Brian West, Boeing’s chief financial officer, said on Friday that the company wants to get back to the table, acknowledging that a strike is concerning for production, delivery and finances. He said the walkout will make it harder for Boeing to meet the production of its best-selling 737 MAX jet target and stabilize its supply chain.
Moody’s put the planemaker’s rating on review, while Fitch said a prolonged could have meaningful operational and financial impact, increasing risk of a downgrade. On Thursday, S&P Global Ratings said that an extended strike could hurt its overall rating, which is one notch above junk status.

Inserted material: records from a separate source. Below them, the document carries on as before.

/-! ### Tokens and windows (R185, R188) -/

/-- The signed token count of a class. -/
def State.tokens (s : State) (n : Nat) : Int := SMap.get 0 s.sch.tokens n

def State.setTokens (s : State) (n : Nat) (v : Int) : State := { s with sch := { s.sch with tokens := SMap.set 0 s.sch.tokens n v } }

/-- A committed budget takes effect. A class that a shortfall trims keeps its effective budget, since one is raised only at
a housekeeping round (R202). -/
def State.applyBudget (s : State) (n : Nat) : State :=
  match SMap.get none s.sch.nextBudget n with
  | none => s
  | some (b, r) =>
    let s := { s with sch := { s.sch with nextBudget := SMap.set none s.sch.nextBudget n none } }
    let s := (s.fset (SCH.CLS_BUDGET_BUDGET n) b).setFlag (SCH.CLS_CFG_RSV n) r
    let full := if n = 62 then min b s.scanCap else b
    let e := if s.flag (SCH.CLS_STAT_TRIMMED n) then min (s.fget (SCH.CLS_STAT_EFF_BUDGET n)) full else full
    (s.setEff n e (decide (e < full))).modelRegs

/-- The refill at a window start. A class with BUDGET 0 has no token count; DESIGN CHOICE (assumption 71): what it held
before is forgotten, so that a budget that returns starts with a full refill (R185 is silent). -/
def State.refill (s : State) (n : Nat) : State :=
  let e : Int := s.fget (SCH.CLS_STAT_EFF_BUDGET n)
  s.setTokens n (if s.fget (SCH.CLS_BUDGET_BUDGET n) = 0 then 0 else min (s.tokens n + e) e)

/-- A window of class `n` starts (R185, R188); SCN hands out the tokens of C62 (R288). -/
def State.windowStart (s : State) (n : Nat) : State :=
  let s := (s.applyBudget n).refill n
  if n = 62 ∧ s.scnPresent then s.scanWindow else s

/-- The scrub of one second in Reef-2 holds its tokens, and no window of C60 refills them (assumption 85). -/
def execWindowStart (n : Nat) (s : State) : Host.Outcome State Fault Refusal :=
  done (if n < 64 ∧ s.live ∧ ¬ (n = 60 ∧ s.ecc.reef2.isSome) then s.windowStart n else s)

/-- Lines of internal traffic take tokens of their class, where it has at least one, and count as admitted (R185,
Table 6.3). -/
def State.spend (s : State) (n lines : Nat) : Option State :=
  if s.tokens n < 1 then none else some ((s.setTokens n (s.tokens n - lines)).bump (SCH.CLS_ADMIT_COUNT n) lines)

/-! ### The device pool (R206) -/

/-- The pool is in force: LINK_CEIL lies below the sum of port payloads. -/
def State.pooled (s : State) : Bool := decide (s.linkCeil < s.payloads)

/-- P of Table 6.12 in lines. DESIGN CHOICE (assumption 72): rounded down to whole lines, which R206 leaves
open. -/
def State.poolShare (s : State) : Nat := (s.linkCeil - s.fget SCH.DEM_LINK_VALUE) / 16

/-- At each 1 µs tick the pool refills to P, whether it is in force or not. -/
def State.poolRefill (s : State) : State :=
  let p : Int := s.poolShare
  { s with sch := { s.sch with pool := min (s.sch.pool + p) p } }

def execPoolRefill (s : State) : Host.Outcome State Fault Refusal := done (if s.live then s.poolRefill else s)

/-- C61 counts while an evacuation copies (Table 6.2, R199): from the instant the evacuation sets its reservation to the
instant of the switch (R321, R323), not from a window start, which R188 asks of committed changes only. -/
def State.setC61 (s : State) (on : Bool) (pc : Nat) : State :=
  let s := ((s.budgetAtWindow 61 32 on).applyBudget 61).setFlag SCH.EVAC_ACTIVE on
  s.fset SCH.EVAC_PC (if on then pc else 0)

/-! ### Admission (R184 to R187) -/

/-- Lines a request is charged (Table 6.3). -/
def chargeOf (r : Req) : Nat := if r.opcode = 0x40 then 1 else if r.opcode = 0x50 then 0 else (reqLines r).length

/-- What an admission draws from the pool. -/
def State.poolDraw (s : State) (t : Txn) : Nat :=
  if !s.pooled then 0
  else if s.flag (SCH.CLS_CFG_RSV t.cls) then ((chargeOf t.req : Int) - s.tokens t.cls).toNat
  else chargeOf t.req

/-- The class's budget admits one more request. -/
def State.budgetOk (s : State) (t : Txn) : Bool :=
  decide (s.fget (SCH.CLS_BUDGET_BUDGET t.cls) = 0) || decide (1 ≤ s.tokens t.cls)

/-- The pool admits it. -/
def State.poolOk (s : State) (t : Txn) : Bool := decide (s.poolDraw t = 0) || decide (1 ≤ s.sch.pool)

/-- A range of lines has a line on D5 to D8. -/
def State.onUpper (s : State) (base lines : Nat) : Bool := (List.range lines).any (fun i => decide (64 ≤ s.pcOf (base / 64 + i)))

/-- The request has a line on D5 to D8: one it names, or, of a SCAN, one of its input or output range. -/
def State.wantsUpper (s : State) (r : Req) : Bool :=
  if r.opcode = 0x40 then
    let d := scanDesc r.data
    s.onUpper d.inBase d.inLines || s.onUpper d.outBase d.outLines
  else (reqLines r).any (fun l => decide (64 ≤ s.pcOf l))

/-- During a mast-domain reset, requests with lines on D5 to D8 wait at admission (Table 11.5). -/
def State.relayHolds (s : State) (t : Txn) : Bool := s.stk.relay.isSome && s.wantsUpper t.req

/-- No earlier request of its class, and none of its requester from its port, waits at admission (R186). -/
def State.firstInLine (s : State) (t : Txn) : Bool :=
  !(s.txns.any (fun u => decide (u.stage = 1) && decide (u.num ≠ t.num) &&
    ((decide (u.cls = t.cls) && (decide (u.num < t.num) || decide (t.stage = 0))) ||
      (decide (u.req.reqId = t.req.reqId) && decide (u.req.port = t.req.port) && decide (u.num < t.num)))))

/-- The operation of one line of a request. -/
def opKind (r : Req) (line : Nat) : OpKind :=
  if r.opcode = 0x28 then .wr (bitAt r.flags 6) (if bitAt r.flags 11 then some r.len else none)
  else if r.opcode = 0x29 then .wrp (maskOf 64 (fun i => decide (r.addr ≤ 64 * line + i) && decide (64 * line + i < r.addr + r.len)))
  else if r.opcode = 0x38 then .atom (r.len % 256) (r.addr % 64)
  else .rd (bitAt r.flags 10) (decide (r.opcode = 0x10) && bitAt r.flags 11)

/-- An admitted request goes to its home slices, a SCAN to the scan queue; lines already answered fenced do not. -/
def State.launch (s : State) (t : Txn) : State :=
  if t.req.opcode = 0x40 then (s.setTxn { t with stage := 3 }).enqueueScan t.num
  else
    let lines := reqLines t.req
    (List.range lines.length).foldl (fun (s : State) i =>
      if (t.lines.getD i .open_).isOpen then
        let line := lines.getD i 0
        s.sliceOp { txn := t.num, idx := i, line := line, cls := t.cls, kind := opKind t.req line,
                    data := slice t.req.data (64 * i) 64 }
      else s) s

/-- A request is admitted: its charge and its draw are taken, even below zero (R184, R185, R206). -/
def State.admitTxn (s : State) (t : Txn) : State :=
  let n := chargeOf t.req
  let s := { s with sch := { s.sch with pool := s.sch.pool - s.poolDraw t } }
  let s := if s.fget (SCH.CLS_BUDGET_BUDGET t.cls) = 0 then s else s.setTokens t.cls (s.tokens t.cls - n)
  let t := { t with stage := 2, admitAt := s.now }
  let s := s.trace 3 t.cls (t.req.reqId * 2 ^ 16 + t.req.tag)
  ((s.bump (SCH.CLS_ADMIT_COUNT t.cls) n).setTxn t).launch t

/-- Admit a request where its budget and the pool allow, else it waits in its class's queue; a wait is counted once,
and once for the pool (R186, R206). -/
def State.tryAdmit (s : State) (t : Txn) : State :=
  if s.firstInLine t && s.budgetOk t && s.poolOk t && !s.relayHolds t then s.admitTxn t
  else
    let s := if t.stage = 1 then s else s.bumpSat (SCH.CLS_HOLD_HOLD_CNT t.cls) 1
    let stall := !s.poolOk t && s.firstInLine t && s.budgetOk t && !t.poolHeld
    let s := if stall then s.bumpSat SCH.POOL_STALLS_COUNT 1 else s
    s.setTxn { t with stage := 1, poolHeld := t.poolHeld || stall }

/-- The front of a class's admission queue, which is in arrival order. -/
def State.queueFront (s : State) (n : Nat) : Option Txn :=
  (s.txns.filter (fun t => decide (t.stage = 1) && decide (t.cls = n))).foldl (fun (a : Option Txn) t =>
    match a with
    | some x => some (if t.num < x.num then t else x)
    | none => some t) none

/-- The first request of a class's admission queue is tried again. -/
def execAdmission (n : Nat) (s : State) : Host.Outcome State Fault Refusal :=
  done (match s.queueFront n with
  | some t => if s.live then s.tryAdmit t else s
  | none => s)

end Sys2Proof.Machine
end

The stock fell 3.8 percent Friday. It has lost nearly 38 percent so far this year, losing $58 billion in market value.
The union also indicated it was willing to resume negotiations soon.
“This is about fighting for our future,” said Jon Holden, who headed the negotiations for Boeing’s largest union, before announcing the vote result on Thursday evening. The union will get back to the table as quickly as it can, Holden told reporters.
Boeing had said it had offered workers everything it could and needs to plan for the investments needed to replace its best-selling single-aisle models while placating striking workers.
New CEO Kelly Ortberg was brought in just weeks ago to restore faith in the planemaker after a door panel blew off a 737 MAX jet mid-air in January. He proposed a deal including a pay rise of 25 percent over four years, far lower than the 40 percent workers had demanded.
A long strike could badly hit Boeing’s finances, already groaning due to a $60-billion debt pile. To cover debt maturities, Boeing needs to generate enough cash flow.
Unionized workers from a range of sectors and companies including delivery service UPS, the auto industry and more have won double-digit wage increases recently, capitalizing on a tight labor market and reflecting demands that paychecks make up for high inflation.
Boeing’ Challenges
The proposed deal included a $3,000 signing bonus and a pledge to build Boeing’s next commercial jet in the Seattle area, provided the program was launched within the contract term.
Data from equity research firm Melius Research showed median employee compensation for the aerospace and defense firms companies it monitors grew 12% between 2018 and 2023. It fell 6 percent for Boeing and 19 percent for Spirit Aerosystems.
Although IAM leadership recommended last Sunday that its members accept the contract, many workers responded angrily, arguing for the original demand and an annual bonus.
Workers have been protesting all week in Boeing factories in the Seattle area that assemble Boeing’s MAX, 777 and 767 jets.
On Friday, members in the union hall cheered and chanted “Strike! Strike! Strike!” and shortly after midnight, striking workers started to gather outside Boeing factories in the Seattle area.
‘As Long as It Takes’
On Friday, crowds of striking workers began to descend on six different entrances at the Boeing facility, horns honking and raised fists out windows in support of the strike. Smiles of appreciation ensued when donuts arrived to keep spirits high.
“I’m willing to strike for two months or even longer. Let’s go as long as it takes to get what we deserve,” said James Mann, a 26-year-old who works in a wings division.
The Biden administration was in touch with both sides. “We encourage them to negotiate in good faith toward an agreement that gives employees the benefits they deserve and makes the company stronger,” White House spokesperson Robyn Patterson said.
A prolonged strike would weigh on airlines that depend on Boeing jets and suppliers that manufacture parts.
JPMorgan said Boeing could adjust the pace at which it takes material. “At a minimum, a prolonged strike could affect supplier growth expectations,” said analyst Seth M. Seifman.
Boeing workers’ last strike in 2008 shuttered plants for nearly two months and hit revenue by an estimated $100 million per day. According to TD Cowen, a 50-day strike could cost Boeing $3 billion to $3.5 billion of cash flow.
CFM, the sole-source engine supplier for the 737 MAX, said there was no immediate impact to its operations.
The planemaker has more than 4,700 orders for the 737 MAX jet, with Southwest Airlines, United Airlines, and Lion Air being the top three customers in queue for deliveries, according to aviation data provider Cirium.
United Airlines CFO Michael Leskinen said the company was “doing much better”, with delivery rates stabilized. “There is the risk of the strike. I’m not going to opine on that. That would certainly be a speed bump.”
Southwest, Cathay Pacific and flydubai said they were in touch with Boeing.